Since Brin and Page had taken venture capital, a public stock offering was inevitable. They had, said the analysts, waited a long time, and now had a find a solution to the constraints and pressure they faced. Certainly, from their point of view, an IPO had many disadvantages. First, it would limit their freedom. Shareholders make demands that can be expressed very simply: by voting with their feet and selling their stock. A public offering would also force Google to reveal financial information they had withheld until now for a good reason: as long as nobody knew how profitable the business was, they were insulated from competition. Further, a public offering would draw the attention of fearsome predators like Bill Gates, who had shown a few years ago how he could break his biggest competitors. Just recall the mishaps of Netscape when stockholders walked and destroyed more than two-thirds of its value within in a few months. Going public would also require them to structure a more conventional company. These are some important reasons they hesitated so long before making a commitment. But when they finally did, in 2004, they took an unusual route. When a company goes public in the US, it usually turns over the job to investment bankers who have all the rules down pat and know how to avoid troubles with the SEC regulatory cops. They also know how to enrich themselves and their cronies from these transactions.

The mechanism is relatively simple: estimate a weak opening price for the stock by taking a survey of “selected” potential investors. That way, those who buy shares at the beginning will be able to sell their stock at a higher price if the price rises. In order for this mechanism to be fully effective, shares need to be reserved at the deflated “opening price” for friends, who then bid up the stock by trading during the first few days it is on the market. It’s mandatory that the majority of potential investors have no access to the stock beforehand, so they will be anxious to buy. The few investment bankers who specialize in these manipulations have became masters at the art of anticipation, touting stocks during advisory meetings held for likely investors and their financial advisors. These meetings are part of the services investment banks sell to their customers. Of course, the fees are very expensive. .

Larry Page, Sergey Brin and Eric Schmidt, the manager they had recruited at the behest of their investors, wanted nothing to do with that. They researched and discovered a system to avoid the artificial margins: a “Dutch Auction” with sealed bids to set the price of the stock. Bids were accepted over the Internet, as well as by fax and phone.

With this type of bidding, the seller sets a starting price and specifies the number of shares it is offering for sale.

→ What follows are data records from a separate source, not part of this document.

-- ==== Sys2Proof/Machine/Operands.lean ====
section
/-! DEFINITION. Issuing an instruction: the checks that every instruction makes first (R354), the guard (R209, R210),
the code-range check, and the operand forms: integer types, addresses and the windows they select (R61 to R67). -/

namespace Sys2Proof.Machine

open Bits

/-! ## The common checks -/

/-- The guard holds (R209, R210). -/
def State.guardHolds (s : State) (g : Guard) : Bool := s.rp g.pred != g.inv

/-- Every scalar register field names a register of the thread (R199, R212). -/
def State.regsOk (s : State) (rs : List XReg) : Bool := rs.all fun r => r.toNat < modeRegs s.myMode

/-- A vector register lies in the thread's grid (R197, R199). -/
def State.vregOk (s : State) (v : VReg) : Bool := v.row.toNat < modeRows s.myMode && v.col.toNat < modeCols s.myMode

/-- The number of a vector register (R197). -/
def State.vnum (s : State) (row col : Nat) : Nat := row * modeCols s.myMode + col

/-- A block of height h and width w at (row, col) lies in the grid (R206). -/
def State.blockOk (s : State) (row col h w : Nat) : Bool :=
  row + h ≤ modeRows s.myMode && col + w ≤ modeCols s.myMode

/-- The instruction reads a register part that fails its parity (R369). -/
def State.parityHit (s : State) (i : Instr) : Bool :=
  !s.me.parity.isEmpty && (readParts (modeCols s.myMode) i).any s.me.parity.contains

/-- Issues a thread instruction: unaccepted register fields, blocks outside the grid and privilege are checked whether
or not the guard holds; a false guard advances the pc; otherwise `body` runs (R210, R354). A register part that fails
its parity gives data lost at the instruction that reads it (R369, R371). -/
def State.issue (i : Instr) (g : Guard) (regs : List XReg) (grid : Bool) (priv : Nat) (body : State → State)
    (s : State) : State :=
  if !s.regsOk regs then s.raise 0x03 (encode i)
  else if !grid then s.raise 0x0D (encode i)
  else if s.me.priv.toNat < priv then s.raise 0x04 (encode i)
  else if !s.guardHolds g then s.advance
  else if s.parityHit i then s.raise 0x13 s.me.pc
  else body s

/-- The next pc of an instruction that does not transfer control lies in the code image (R354). -/
def State.nextOk (s : State) : Bool := (s.me.pc + 8).toNat < s.myDom.codeSize

/-- The code-range check and then the effect and the next pc: the body of an instruction that has no other cause. -/
def State.complete (s : State) (f : State → State) : State :=
  if s.nextOk then (f s).advance else s.raise 0x17 (s.me.pc + 8)

/-- The code-range check before an effect that retires on its own terms. -/
def State.ranged (s : State) (f : State → State) : State :=
  if s.nextOk then f s else s.raise 0x17 (s.me.pc + 8)

/-- A thread instruction that only writes registers: issue it, check the code range, write, advance. -/
def regInstr (i : Instr) (g : Guard) (regs : List XReg) (f : State → State) (s : State) :
    Host.Outcome State Fault Refusal :=
  .next (s.issue i g regs true 0 fun s => s.complete f)

/-! ## Integer types (R204, R224) -/

def intWidth : IntTy → Nat
  | .i8 | .w8 => 8 | .i16 | .w16 => 16 | .i32 | .w32 => 32 | .i64 | .w64 => 64

def intSigned : IntTy → Bool
  | .i8 | .i16 | .i32 | .i64 => true
  | .w8 | .w16 | .w32 | .w64 => false

/-- The data operand of a type: the low n bits (R224). -/
def dataOf (t : IntTy) (x : W64) : Nat := x.toNat % 2 ^ intWidth t

/-- A number read by its sign at a width. -/
def sOf (n v : Nat) : Int := signed n v

/-- The result of a type, extended to 64 bits by its signedness (R224). -/
def extend (t : IntTy) (res : Nat) : W64 :=
  if intSigned t then BitVec.ofInt 64 (signed (intWidth t) res) else BitVec.ofNat 64 (res % 2 ^ intWidth t)

/-- An exact result as n bits, clamped by `.sat` or modulo 2^n (R225). -/
def narrow (t : IntTy) (sat : Bool) (v : Int) : Nat :=
  let n := intWidth t
  if sat then
    let lo : Int := if intSigned t then -(2 ^ (n - 1) : Nat) else 0
    let hi : Int := if intSigned t then (2 ^ (n - 1) : Nat) - 1 else (2 ^ n : Nat) - 1
    wrap n (max lo (min hi v))
  else wrap n v

/-- A data operand read by the type's signedness (R225). -/
def valueOf (t : IntTy) (x : W64) : Int := if intSigned t then signed (intWidth t) (dataOf t x) else (dataOf t x : Int)

/-! ## Addresses (R61, R207) -/

/-- The effective address of an F-M word: base + index + signed offset (R207). -/
def State.ea (s : State) (m : MAddr) : W64 := s.rx m.base + s.rx m.idx + m.off.signExtend 64

/-- The windows of R61; `none` for an address that selects no window. -/
inductive Window where
  | global | priv | loc | shr | saddle | dev | none
deriving DecidableEq, Repr

def windowOf (a : W64) : Window :=
  match fld a 56 8 with
  | 0x00 => if bit a 55 then .none else .global
  | 0xE0 => .priv
  | 0xE1 => .loc
  | 0xE2 => .shr
  | 0xE3 => .saddle
  | 0xFF => .dev
  | _ => .none

/-- Byte offset in a local-store window, tile field of a local address, fabric-relative tile of a shared one,
physical address of a device address (R61). -/
def offOf (a : W64) : Nat := fld a 0 24
def tileOf (a : W64) : Nat := fld a 44 12
def fabOf (a : W64) : Nat := fld a 36 12
def saddleOff (a : W64) : Nat := fld a 0 12
def physOf (a : W64) : Nat := fld a 0 52

/-! ## Fields of the stage record in force (R31) -/

def Dom.privBase (d : Dom) : Nat := fld d.srec 256 24
def Dom.privSize (d : Dom) : Nat := fld d.srec 280 24
def Dom.saddleSize (d : Dom) : Nat := fld d.srec 40 13
def Dom.nThreads (d : Dom) : Nat := fld d.srec 0 5
def Dom.spCarry (d : Dom) : Nat := fld d.srec 53 8

/-- Local-store offsets of the saddle buffers, the code area and the commit buffer (R33). -/
def Dom.sba (d : Dom) : Nat := d.lsBase + d.lsSize - 0x2000
def Dom.sbbOff (d : Dom) : Nat := d.lsBase + d.lsSize - 0x1000
def Dom.saddleActive (d : Dom) : Nat := if d.sbb then d.sbbOff else d.sba
def Dom.saddleIdle (d : Dom) : Nat := if d.sbb then d.sba else d.sbbOff
def Dom.codeBase (d : Dom) : Nat := d.sba - d.codeSize
def Dom.commitBase (d : Dom) : Nat := d.codeBase - d.commitKib * 1024

/-- The offset lies in the domain's local-store allotment (R64, R65). -/
def Dom.holds (d : Dom) (off size : Nat) : Bool := d.lsBase ≤ off && off + size ≤ d.lsBase + d.lsSize

/-- The private area of stage thread i starts at this local-store offset (R63). -/
def Dom.privAt (d : Dom) (i : Nat) : Nat := d.privBase + i * d.privSize

/-- F lies in the fabric, and the logical tile it names; the fabric-relative number of a tile (R26, R239). -/
def Dom.inFabric (d : Dom) (f : Nat) : Bool := f / 64 < d.fheight && f % 64 < d.fwidth
def Dom.tileOfF (d : Dom) (f : Nat) : Nat := (d.frow0 + f / 64) * 64 + d.fcol0 + f % 64
def Dom.fOfTile (d : Dom) (t : Nat) : Nat := (t / 64 - d.frow0) * 64 + (t % 64 - d.fcol0)
def Dom.tileInFabric (d : Dom) (t : Nat) : Bool :=
  d.frow0 ≤ t / 64 && t / 64 < d.frow0 + d.fheight && d.fcol0 ≤ t % 64 && t % 64 < d.fcol0 + d.fwidth

/-! ## The physical map (R68) -/

/-- The kind of location that a local physical address reaches. -/
inductive Place where
  | dram (a : Nat)
  | store (t off : Nat)
  | host (k a : Nat)
  | regs (a : Nat)
  | none
deriving DecidableEq, Repr

def placeOf (pa : Nat) : Place :=
  let a := pa % 2 ^ 47
  if a < 0x030000000000 then .dram a
  else if 0x700000000000 ≤ a && a < 0x700800000000 then
    let o := a - 0x700000000000
    if o % 0x1000000 < 0xC00000 then .store (o / 0x1000000) (o % 0x1000000) else .none
  else if 0x780000000000 ≤ a && a < 0x7C0000000000 then
    .host ((a - 0x780000000000) / 0x10000000000) ((a - 0x780000000000) % 0x10000000000)
  else if 0x7F0000000000 ≤ a then .regs a
  else .none

/-- The module number in a physical address (R68). -/
def moduleOf (pa : Nat) : Nat := pa / 2 ^ 47 % 32

/-- The stack of a DRAM address (R69). -/
def stackOf (a : Nat) : Nat :=
  let g := a / 4096
  (g % 64) ^^^ (g / 64 % 64) ^^^ (g / 4096 % 64) ^^^ (g / 262144 % 64) ^^^ (g / 16777216 % 64)

/-- The address within the stack (R69). -/
def stackAddr (a : Nat) : Nat := a / 4096 / 64 * 4096 + a % 4096

end Sys2Proof.Machine
end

Investors bid by specifying the quantity of shares they want to buy and a price they are willing to pay. Everyone whose bids are equal to or more than the final price will pay the same, including those who bid higher. Those who bid less than the final price get no stock.

This unusual, elaborate system was not a first-time innovation. The principles were formulated by William Vickrey, an economist who received the Nobel Prize for the concept in 1996. For some months, the method had been promoted by William Hambrecht, a Silicon s well-known Silicon Valley financier. In 1999, he sold the investment bank he had founded for Chase Manhattan, which had contributed to the financing of several major companies including Apple, Genentech and Sybase. At the end of the 1990s, he developed a method of marketing companies called OpenIPO, a transparent allusion to Open Source* software. His first client was a vineyard, Ravenswood Winery. Since then, he had helped take several small companies public using the system, the best known being Salon, the Internet magazine. These were wonderful companies, but modest in size -- nowhere near comparable to Google.

The remarkable part of this bidding system is that it encourages prudent buyers. . The higher you bid, the better the chance that you will get the number of shares you want. You will probably pay less than you offered to pay, since the ultimate price precipitates all the share sales. In this way, it contradicts standard auction practices, since it is advantageous for the buyer to announce the price he is willing to pay upfront. He is confident, since he knows he won’t pay more than necessary. Bypassing the inner circle inspired an uproar in the investment community, which complained bitterly about the arrogance of Google’s two young founders. The trade press was skeptical, and then lambasted them when Playboy magazine decided to publish an interview with the Google leaders that had been recorded well before they decided to enter the stock market. Companies that make public stock offerings are required by regulation in the US to maintain a “quiet period” during which they cannot make public statements. This publication by a third party amounted to an involuntary violation of their obligation to remain silent, but they were blamed in many articles.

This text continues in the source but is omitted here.